# WHAT TO PRODUCE:
Search the records for "byElement" and copy each line that holds it.

# RECORDS SUPPLIED:
##############################

/-- R172 to R187: the vector instructions that compare, select, quantise, pack, scale, reduce, scan and move. Each clause gives the values
that the destination takes, by row and column. The model's own choices in it: the signedness of VCMP on UINT formats (log 87), bit copies
(log 82) and writes that meet (log 2). -/
def Obligations.VectorTileResults : Prop :=
  (∀ (f : Fields) (q : Queue) (sp : ISpec) (e : QEntry) (s s1 : State) (F : Fmt) (a b c : List Nat) (d : Nat),
    fieldFmt f = some F → headTakes (.vcmp f) f q sp e s = true → VecArgs f e F s s1 a b c → e.dsts = [.m d] →
    s1.me.inFlight s1.cycle (.m d) = false →
    let g := maskGroup (shpCols e.shp)
    let u := (List.range (shpRows e.shp)).foldl (fun u i => u.setK d i (maskRowOf (u.getK d i) (s1.allowRow f.e i)
      (groupBits (f.flags == 1) (shpCols e.shp) ((((a.zip b).map (fun p => vCond F f.sub.toNat p.1 p.2)).drop (i * shpCols e.shp)).take
        (shpCols e.shp))))) s1.me
    let written := maskRuns d ((List.range (shpRows e.shp)).map (fun i =>
      s1.allowRow f.e i &&& BitVec.ofNat 64 (2 ^ ((shpCols e.shp + g - 1) / g) - 1)))
    exec (.vcmp f) s = .next ((s1.setMe (u.noteRuns s1.actSeq written)).perform q f sp .none e [] 0)) ∧
  (∀ (f : Fields) (q : Queue) (sp : ISpec) (e : QEntry) (s s1 : State) (F : Fmt) (a b c : List Nat),
    fieldFmt f = some F → headTakes (.vsel f) f q sp e s = true → VecArgs { f with c := .none } e F s s1 a b c →
    ∃ vs : List (Option Nat), exec (.vsel f) s = .next ((s1.writeTile s1.myCore (dstV e 0) F.regBytes vs).perform q f sp .none e [] 0) ∧
      ∀ (k x y z : Nat) (p m : Bool), (s1.maskBits f.c (shpRows e.shp) (shpCols e.shp))[k]? = some p →
        (s1.maskBits f.e (shpRows e.shp) (shpCols e.shp))[k]? = some m → a[k]? = some x → b[k]? = some y → (c)[k]? = some z →
        vs[k]? = some (if m then some (if p then x else y) else none)) ∧
  (∀ (f : Fields) (q : Queue) (sp : ISpec) (e : QEntry) (s : State) (F : Fmt), fieldFmt f = some F → headTakes (.vqnt f) f q sp e s = true →
    let qs := (blocks32 (shpRows e.shp * shpCols e.shp / 32) (tileOf s e e.a (srcFmt f).regBytes)).map (fun l =>
      mxQuantise F (vMode f e) (l.map (srcFmt f).value))
    let s1 := s.writeTile s.myCore (dstV e 0) 1 (qs.flatMap (fun b => b.2.1.map some))
    exec (.vqnt f) s = .next ((s1.writeTile s1.myCore (dstV e 1) 1 (qs.map (fun b => some b.1))).perform q f sp .none e []
      (qs.foldl (fun a b => a ||| b.2.2) 0))) ∧
  (∀ (f : Fields) (q : Queue) (sp : ISpec) (e : QEntry) (s : State) (F : Fmt), fieldFmt f = some F → headTakes (.vdqnt f) f q sp e s = true →
    ∃ (vs : List (Option Nat)) (fl : Flags), exec (.vdqnt f) s =
        .next ((s.writeTile s.myCore (dstV e 0) F.regBytes vs).perform q f sp .none e [] fl) ∧
      (∀ (k x y : Nat) (m : Bool), (s.maskBits f.e (shpRows e.shp) (shpCols e.shp))[k]? = some m → (tileOf s e e.a 1)[k]? = some x →
        (s.tile s.cur e.b.toNat 1 (shpRows e.shp * shpCols e.shp / 32))[k / 32]? = some y →
        vs[k]? = some (if m then some (F.convert (vMode f e) true (mxValue (srcFmt f) y x)).1 else none)) ∧
      ∀ n, fl.getLsbD n = true ↔ ∃ k x y : Nat, (s.maskBits f.e (shpRows e.shp) (shpCols e.shp))[k]? = some true ∧ (tileOf s e e.a 1)[k]? = some x ∧
        (scaleBytes (shpRows e.shp * shpCols e.shp) (s.tile s.cur e.b.toNat 1 (shpRows e.shp * shpCols e.shp / 32)))[k]? = some y ∧
        (F.convert (vMode f e) true (mxValue (srcFmt f) y x)).2.getLsbD n = true) ∧
  (∀ w : Nat, ∀ op : Fields → Instr, (op, w) ∈ [(Instr.vpack6, 6), (Instr.vpack4, 4)] →
    ∀ (f : Fields) (q : Queue) (sp : ISpec) (e : QEntry) (s : State), headTakes (op f) f q sp e s = true →
    exec (op f) s = .next ((s.writeTile s.myCore (dstV e 0) 1 ((packBits w (streamBytes w (shpRows e.shp * shpCols e.shp))
      (tileOf s e e.a 1)).map some)).perform q f sp .none e [] 0)) ∧
  (∀ w : Nat, ∀ op : Fields → Instr, (op, w) ∈ [(Instr.vunpk6, 6), (Instr.vunpk4, 4)] →
    ∀ (f : Fields) (q : Queue) (sp : ISpec) (e : QEntry) (s : State) (F : Fmt), fieldFmt f = some F → headTakes (op f) f q sp e s = true →
    exec (op f) s = .next ((s.writeTile s.myCore (dstV e 0) 1 ((unpackBits w (shpRows e.shp * shpCols e.shp)
      (s.tile s.cur e.a.toNat 1 (streamBytes w (shpRows e.shp * shpCols e.shp)))).map (fun c => some (F.fill c % 256)))).perform
      q f sp .none e [] 0)) ∧
  (∀ (f : Fields) (q : Queue) (sp : ISpec) (e : QEntry) (s s1 : State) (F : Fmt) (a : List Nat), fieldFmt f = some F →
    headTakes (.vscale f) f q sp e s = true → s.vArg e (shpRows e.shp) (shpCols e.shp) (argA f e F) = .ok (s1, a) →
    ∃ (vs : List (Option Nat)) (fl : Flags), exec (.vscale f) s =
        .next ((s1.writeTile s1.myCore (dstV e 0) F.regBytes vs).perform q f sp .none e [] fl) ∧
      (f.sub = 0 → ∀ (k x : Nat) (y : Int) (m : Bool), (s1.maskBits f.e (shpRows e.shp) (shpCols e.shp))[k]? = some m → a[k]? = some x →
        (scaleExp F f.b e.b (tileOf s1 e e.b F.regBytes) (shpRows e.shp * shpCols e.shp))[k]? = some y →
        vs[k]? = some (if m then some (F.convert (vMode f e) false ((F.value x).scale y)).1 else none)) ∧
      (f.sub ≠ 0 → ∀ (k x y : Nat) (m : Bool), (s1.maskBits f.e (shpRows e.shp) (shpCols e.shp))[k]? = some m → a[k]? = some x →
        (scaleBytes (shpRows e.shp * shpCols e.shp) (s1.tile s1.cur e.b.toNat 1 (shpRows e.shp * shpCols e.shp / 32)))[k]? = some y →
        vs[k]? = some (if m then some (if y = 255 then F.qnan else
          (F.convert (vMode f e) false ((F.value x).scale ((y : Int) - 127))).1) else none)) ∧
      (f.sub = 0 → ∀ n, fl.getLsbD n = true ↔ ∃ (k x : Nat) (y : Int), (s1.maskBits f.e (shpRows e.shp) (shpCols e.shp))[k]? = some true ∧
        a[k]? = some x ∧ (scaleExp F f.b e.b (tileOf s1 e e.b F.regBytes) (shpRows e.shp * shpCols e.shp))[k]? = some y ∧
        (F.convert (vMode f e) false ((F.value x).scale y)).2.getLsbD n = true) ∧
      (f.sub ≠ 0 → ∀ n, fl.getLsbD n = true ↔ ∃ k x y : Nat, (s1.maskBits f.e (shpRows e.shp) (shpCols e.shp))[k]? = some true ∧
        a[k]? = some x ∧ (scaleBytes (shpRows e.shp * shpCols e.shp) (s1.tile s1.cur e.b.toNat 1 (shpRows e.shp * shpCols e.shp / 32)))[k]? = some y ∧
        y ≠ 255 ∧ (F.convert (vMode f e) false ((F.value x).scale ((y : Int) - 127))).2.getLsbD n = true)) ∧
  (∀ (f : Fields) (q : Queue) (sp : ISpec) (e : QEntry) (s : State) (F : Fmt), fieldFmt f = some F →
    let l := s.withMask f e
    let red (x : List (Bool × Nat)) : Option (Nat × Flags) := reduceList f.sub.toNat (vMode f e) (vSat f) F (activeOf x)
    let scan (x : List (Bool × Nat)) : List (Option (Nat × Flags)) := scanLine f e F x
    let ends (rs : List (Option (Nat × Flags))) : Out := .next ((intoTile s e F.regBytes rs).perform q f sp .none e [] (collect rs).2)
    (headTakes (.vredr f) f q sp e s = true → exec (.vredr f) s = ends ((List.range (shpRows e.shp)).flatMap (fun i =>
      red (rowOf l (shpCols e.shp) i) :: List.replicate (shpCols e.shp - 1) none))) ∧
    (headTakes (.vredc f) f q sp e s = true → exec (.vredc f) s = ends ((List.range (shpCols e.shp)).map (fun j =>
      red (colOf l (shpRows e.shp) (shpCols e.shp) j)))) ∧
    (headTakes (.vmaxr f) f q sp e s = true → exec (.vmaxr f) s = ends ((List.range (shpRows e.shp)).flatMap (fun i =>
      match rowMax F (rowOf l (shpCols e.shp) i) with
      | none => List.replicate (shpCols e.shp) none
      | some (m, j) => some (m, 0) :: some (j % 2 ^ (8 * F.regBytes), 0) :: List.replicate (shpCols e.shp - 2) none))) ∧
    (headTakes (.vscan f) f q sp e s = true → f.sub.getLsbD 2 = false → exec (.vscan f) s = ends ((List.range (shpRows e.shp)).flatMap (fun i =>
      scan (rowOf l (shpCols e.shp) i)))) ∧
    (headTakes (.vscan f) f q sp e s = true → f.sub.getLsbD 2 = true → exec (.vscan f) s = ends ((List.range (shpRows e.shp)).flatMap (fun i =>
      ((List.range (shpCols e.shp)).map (fun j => scan (colOf l (shpRows e.shp) (shpCols e.shp) j))).map (fun l => (l[i]?).getD none))))) ∧
  (∀ (f : Fields) (q : Queue) (sp : ISpec) (e : QEntry) (s : State) (F : Fmt), fieldFmt f = some F →
    let a := tileOf s e e.a F.regBytes
    let cols := shpCols e.shp
    let at_ (i j : Nat) : Nat := (a[i * cols + j]?).getD 0
    let ends (rs : List (Option (Nat × Flags))) : Out := .next ((intoTile s e F.regBytes rs).perform q f sp .none e [] (collect rs).2)
    (headTakes (.vtrn f) f q sp e s = true → exec (.vtrn f) s = ends ((List.range cols).flatMap (fun j =>
      (colOf a (shpRows e.shp) cols j).map (fun v => some (v, 0))))) ∧
    (headTakes (.vshuf f) f q sp e s = true → ∃ vs : List (Option Nat), exec (.vshuf f) s =
        .next ((s.writeTile s.myCore (dstV e 0) F.regBytes vs).perform q f sp .none e [] 0) ∧
      ∀ (k p : Nat) (m : Bool), (s.maskBits f.e (shpRows e.shp) cols)[k]? = some m → (tileOf s e e.b F.regBytes)[k]? = some p →
        vs[k]? = some (if m then some (if f.sub = 0 then (if p < cols then at_ (k / cols) p else 0)
          else if p < shpRows e.shp then at_ p (k % cols) else 0) else none)) ∧
    (headTakes (.vbcr f) f q sp e s = true → exec (.vbcr f) s = ends (byElement s f e (fun _ j => (at_ e.b.toNat j, 0)))) ∧
    (headTakes (.vbcc f) f q sp e s = true → exec (.vbcc f) s = ends (byElement s f e (fun i _ => (at_ i e.b.toNat, 0)))) ∧
    (headTakes (.viota f) f q sp e s = true → exec (.viota f) s = ends (byElement s f e (fun i j => deliverInt F (vSat f)
      (F.readInt (dataVal F f.a e.a).toNat + i * F.readInt (dataVal F f.b e.b).toNat + j * F.readInt (dataVal F f.c e.c).toNat)))))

##############################

# ANSWER TO THIS TASK:
    (headTakes (.vbcr f) f q sp e s = true → exec (.vbcr f) s = ends (byElement s f e (fun _ j => (at_ e.b.toNat j, 0)))) ∧
    (headTakes (.vbcc f) f q sp e s = true → exec (.vbcc f) s = ends (byElement s f e (fun i _ => (at_ i e.b.toNat, 0)))) ∧
    (headTakes (.viota f) f q sp e s = true → exec (.viota f) s = ends (byElement s f e (fun i j => deliverInt F (vSat f)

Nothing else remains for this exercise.